What is being asked: Find the string "match" in the records and copy each line where it occurs.

Dataset content:
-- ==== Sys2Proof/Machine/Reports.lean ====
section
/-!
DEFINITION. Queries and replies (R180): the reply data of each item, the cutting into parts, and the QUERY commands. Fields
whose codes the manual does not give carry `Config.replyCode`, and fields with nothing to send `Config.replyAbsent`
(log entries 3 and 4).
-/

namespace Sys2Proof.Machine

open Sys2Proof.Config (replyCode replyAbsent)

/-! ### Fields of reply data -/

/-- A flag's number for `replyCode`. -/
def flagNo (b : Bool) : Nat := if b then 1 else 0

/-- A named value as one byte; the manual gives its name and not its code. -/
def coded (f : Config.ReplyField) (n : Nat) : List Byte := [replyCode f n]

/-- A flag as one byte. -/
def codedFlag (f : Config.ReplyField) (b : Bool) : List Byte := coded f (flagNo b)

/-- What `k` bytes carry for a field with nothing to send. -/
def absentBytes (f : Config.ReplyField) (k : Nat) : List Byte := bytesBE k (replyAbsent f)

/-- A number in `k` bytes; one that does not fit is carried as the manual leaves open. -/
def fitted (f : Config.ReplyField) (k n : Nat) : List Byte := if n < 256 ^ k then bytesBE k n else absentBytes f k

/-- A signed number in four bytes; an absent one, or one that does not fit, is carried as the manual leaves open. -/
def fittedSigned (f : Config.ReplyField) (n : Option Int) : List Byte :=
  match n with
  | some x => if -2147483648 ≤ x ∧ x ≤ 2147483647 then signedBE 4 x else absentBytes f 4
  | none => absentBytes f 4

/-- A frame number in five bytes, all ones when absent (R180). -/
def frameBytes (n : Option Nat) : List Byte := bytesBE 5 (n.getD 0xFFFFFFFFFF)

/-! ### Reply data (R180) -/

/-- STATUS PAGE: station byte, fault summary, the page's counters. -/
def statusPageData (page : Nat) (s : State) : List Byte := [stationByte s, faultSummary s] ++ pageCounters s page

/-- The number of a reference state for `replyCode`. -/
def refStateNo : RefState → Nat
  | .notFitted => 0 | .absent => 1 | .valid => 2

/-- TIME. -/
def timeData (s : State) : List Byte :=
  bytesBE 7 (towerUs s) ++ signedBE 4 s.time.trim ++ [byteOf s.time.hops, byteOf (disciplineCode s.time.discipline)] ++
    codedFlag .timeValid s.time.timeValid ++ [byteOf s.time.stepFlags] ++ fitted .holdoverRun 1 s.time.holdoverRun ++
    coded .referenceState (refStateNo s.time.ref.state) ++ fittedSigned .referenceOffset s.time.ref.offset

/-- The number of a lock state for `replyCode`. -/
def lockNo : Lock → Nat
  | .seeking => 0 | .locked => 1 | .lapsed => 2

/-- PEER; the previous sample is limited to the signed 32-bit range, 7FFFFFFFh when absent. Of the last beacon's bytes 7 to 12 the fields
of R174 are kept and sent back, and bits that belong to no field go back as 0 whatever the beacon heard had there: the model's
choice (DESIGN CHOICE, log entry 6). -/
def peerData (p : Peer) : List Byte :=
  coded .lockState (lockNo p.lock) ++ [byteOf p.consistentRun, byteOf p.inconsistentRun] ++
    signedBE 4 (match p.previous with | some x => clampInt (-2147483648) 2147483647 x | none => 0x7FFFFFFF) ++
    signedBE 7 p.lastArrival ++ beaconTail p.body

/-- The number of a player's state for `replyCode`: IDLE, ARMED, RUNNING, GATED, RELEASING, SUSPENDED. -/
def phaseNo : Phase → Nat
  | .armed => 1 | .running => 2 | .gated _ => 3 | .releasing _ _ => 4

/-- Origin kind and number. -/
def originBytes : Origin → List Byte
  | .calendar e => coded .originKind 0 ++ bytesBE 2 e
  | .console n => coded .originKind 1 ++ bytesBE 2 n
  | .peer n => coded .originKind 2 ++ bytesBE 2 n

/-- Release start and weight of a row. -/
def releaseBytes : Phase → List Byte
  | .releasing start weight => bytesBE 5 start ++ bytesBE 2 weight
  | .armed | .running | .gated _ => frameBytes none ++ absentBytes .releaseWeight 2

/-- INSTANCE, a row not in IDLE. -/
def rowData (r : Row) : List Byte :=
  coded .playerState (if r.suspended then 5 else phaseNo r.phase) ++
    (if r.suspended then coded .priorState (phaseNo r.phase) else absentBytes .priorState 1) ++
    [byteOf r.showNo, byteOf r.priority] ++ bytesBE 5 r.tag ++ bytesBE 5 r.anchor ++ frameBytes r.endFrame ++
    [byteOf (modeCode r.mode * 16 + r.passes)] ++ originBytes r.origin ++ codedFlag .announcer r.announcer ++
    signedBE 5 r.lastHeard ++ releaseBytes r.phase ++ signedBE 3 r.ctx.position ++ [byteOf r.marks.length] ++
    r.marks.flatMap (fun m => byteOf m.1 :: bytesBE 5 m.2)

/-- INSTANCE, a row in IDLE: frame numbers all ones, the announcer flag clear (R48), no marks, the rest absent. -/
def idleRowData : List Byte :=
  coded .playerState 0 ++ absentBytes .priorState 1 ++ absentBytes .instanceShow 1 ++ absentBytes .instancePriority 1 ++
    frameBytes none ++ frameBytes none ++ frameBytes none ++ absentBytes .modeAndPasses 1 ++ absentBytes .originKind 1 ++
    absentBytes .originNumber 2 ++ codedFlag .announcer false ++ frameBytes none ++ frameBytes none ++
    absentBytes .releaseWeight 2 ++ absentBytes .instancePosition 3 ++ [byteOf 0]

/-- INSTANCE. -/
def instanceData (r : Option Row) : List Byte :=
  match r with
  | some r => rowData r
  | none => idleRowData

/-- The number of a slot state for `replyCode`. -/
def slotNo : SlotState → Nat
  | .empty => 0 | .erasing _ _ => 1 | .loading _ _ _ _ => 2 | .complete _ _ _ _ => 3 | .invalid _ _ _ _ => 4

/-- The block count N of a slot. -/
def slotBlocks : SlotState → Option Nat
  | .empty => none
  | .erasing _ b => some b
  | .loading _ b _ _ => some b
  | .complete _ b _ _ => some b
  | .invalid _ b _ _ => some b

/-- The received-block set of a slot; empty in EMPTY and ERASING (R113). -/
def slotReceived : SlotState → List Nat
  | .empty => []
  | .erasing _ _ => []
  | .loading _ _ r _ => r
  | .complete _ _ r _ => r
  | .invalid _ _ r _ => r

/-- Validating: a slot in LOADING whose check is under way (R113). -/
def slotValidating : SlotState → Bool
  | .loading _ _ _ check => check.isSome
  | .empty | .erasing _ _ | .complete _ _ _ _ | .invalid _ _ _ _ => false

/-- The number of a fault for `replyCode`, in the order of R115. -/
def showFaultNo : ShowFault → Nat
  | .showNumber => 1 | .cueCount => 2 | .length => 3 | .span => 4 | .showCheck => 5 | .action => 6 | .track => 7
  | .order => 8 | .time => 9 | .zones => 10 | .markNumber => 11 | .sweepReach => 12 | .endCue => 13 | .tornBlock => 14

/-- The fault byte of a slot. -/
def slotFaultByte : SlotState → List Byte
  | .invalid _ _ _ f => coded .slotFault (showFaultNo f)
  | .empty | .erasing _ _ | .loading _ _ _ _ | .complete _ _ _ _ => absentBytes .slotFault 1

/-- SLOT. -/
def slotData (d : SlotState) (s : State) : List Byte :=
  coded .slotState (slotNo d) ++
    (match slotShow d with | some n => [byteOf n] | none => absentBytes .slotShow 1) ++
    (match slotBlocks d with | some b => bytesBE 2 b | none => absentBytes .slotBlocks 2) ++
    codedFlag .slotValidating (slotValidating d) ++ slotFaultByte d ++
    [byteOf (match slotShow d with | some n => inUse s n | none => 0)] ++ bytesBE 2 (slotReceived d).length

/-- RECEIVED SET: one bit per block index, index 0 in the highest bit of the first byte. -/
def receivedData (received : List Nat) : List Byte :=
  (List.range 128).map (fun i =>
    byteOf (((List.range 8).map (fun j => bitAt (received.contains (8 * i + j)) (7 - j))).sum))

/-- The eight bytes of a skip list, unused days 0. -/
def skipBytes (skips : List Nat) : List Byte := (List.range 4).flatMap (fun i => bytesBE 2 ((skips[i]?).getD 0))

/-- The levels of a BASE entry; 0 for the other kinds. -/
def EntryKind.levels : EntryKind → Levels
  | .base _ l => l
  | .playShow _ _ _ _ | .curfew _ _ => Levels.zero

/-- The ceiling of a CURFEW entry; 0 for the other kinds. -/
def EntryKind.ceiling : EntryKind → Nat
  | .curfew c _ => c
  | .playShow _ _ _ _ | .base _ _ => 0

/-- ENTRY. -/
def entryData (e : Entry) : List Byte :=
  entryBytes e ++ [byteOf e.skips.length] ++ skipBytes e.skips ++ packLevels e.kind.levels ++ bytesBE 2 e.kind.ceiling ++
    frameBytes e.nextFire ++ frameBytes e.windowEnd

--

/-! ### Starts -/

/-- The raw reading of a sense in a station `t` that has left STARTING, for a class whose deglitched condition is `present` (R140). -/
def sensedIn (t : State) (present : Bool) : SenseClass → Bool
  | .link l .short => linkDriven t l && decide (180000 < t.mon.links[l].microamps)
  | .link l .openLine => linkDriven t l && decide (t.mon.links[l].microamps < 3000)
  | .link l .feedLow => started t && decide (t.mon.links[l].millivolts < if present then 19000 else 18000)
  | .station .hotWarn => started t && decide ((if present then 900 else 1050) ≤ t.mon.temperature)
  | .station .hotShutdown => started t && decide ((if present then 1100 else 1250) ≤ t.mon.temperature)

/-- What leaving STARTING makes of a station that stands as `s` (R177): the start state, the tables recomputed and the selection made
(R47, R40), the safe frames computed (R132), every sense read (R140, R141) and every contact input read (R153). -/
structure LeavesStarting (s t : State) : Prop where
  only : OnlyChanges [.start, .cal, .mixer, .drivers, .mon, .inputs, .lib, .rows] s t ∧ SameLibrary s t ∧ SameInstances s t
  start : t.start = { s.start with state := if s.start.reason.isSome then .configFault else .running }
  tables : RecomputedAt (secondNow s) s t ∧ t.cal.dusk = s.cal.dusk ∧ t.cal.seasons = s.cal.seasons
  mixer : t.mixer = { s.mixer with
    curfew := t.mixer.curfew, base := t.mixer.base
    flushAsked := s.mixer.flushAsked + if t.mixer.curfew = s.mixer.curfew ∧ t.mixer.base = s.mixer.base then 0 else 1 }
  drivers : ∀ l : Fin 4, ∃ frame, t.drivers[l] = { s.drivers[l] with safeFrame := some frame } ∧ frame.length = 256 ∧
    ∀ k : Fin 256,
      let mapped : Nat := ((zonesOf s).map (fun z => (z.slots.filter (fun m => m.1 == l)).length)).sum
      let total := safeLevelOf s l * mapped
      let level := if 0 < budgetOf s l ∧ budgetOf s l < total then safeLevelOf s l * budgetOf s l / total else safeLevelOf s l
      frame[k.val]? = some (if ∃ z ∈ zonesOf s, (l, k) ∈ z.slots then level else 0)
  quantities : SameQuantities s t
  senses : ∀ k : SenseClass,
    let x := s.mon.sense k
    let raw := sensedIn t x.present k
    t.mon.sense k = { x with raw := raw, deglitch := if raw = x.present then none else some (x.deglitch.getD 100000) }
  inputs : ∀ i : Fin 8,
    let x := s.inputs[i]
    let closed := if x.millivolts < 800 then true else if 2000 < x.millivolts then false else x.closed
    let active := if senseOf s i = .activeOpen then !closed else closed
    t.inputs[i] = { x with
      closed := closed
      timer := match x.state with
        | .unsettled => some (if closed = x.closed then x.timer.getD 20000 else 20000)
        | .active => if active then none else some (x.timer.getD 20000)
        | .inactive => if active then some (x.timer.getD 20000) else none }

Solution for this exercise:
  match n with
    signedBE 4 (match p.previous with | some x => clampInt (-2147483648) 2147483647 x | none => 0x7FFFFFFF) ++
  match r with
    (match slotShow d with | some n => [byteOf n] | none => absentBytes .slotShow 1) ++
    (match slotBlocks d with | some b => bytesBE 2 b | none => absentBytes .slotBlocks 2) ++
    [byteOf (match slotShow d with | some n => inUse s n | none => 0)] ++ bytesBE 2 (slotReceived d).length
      timer := match x.state with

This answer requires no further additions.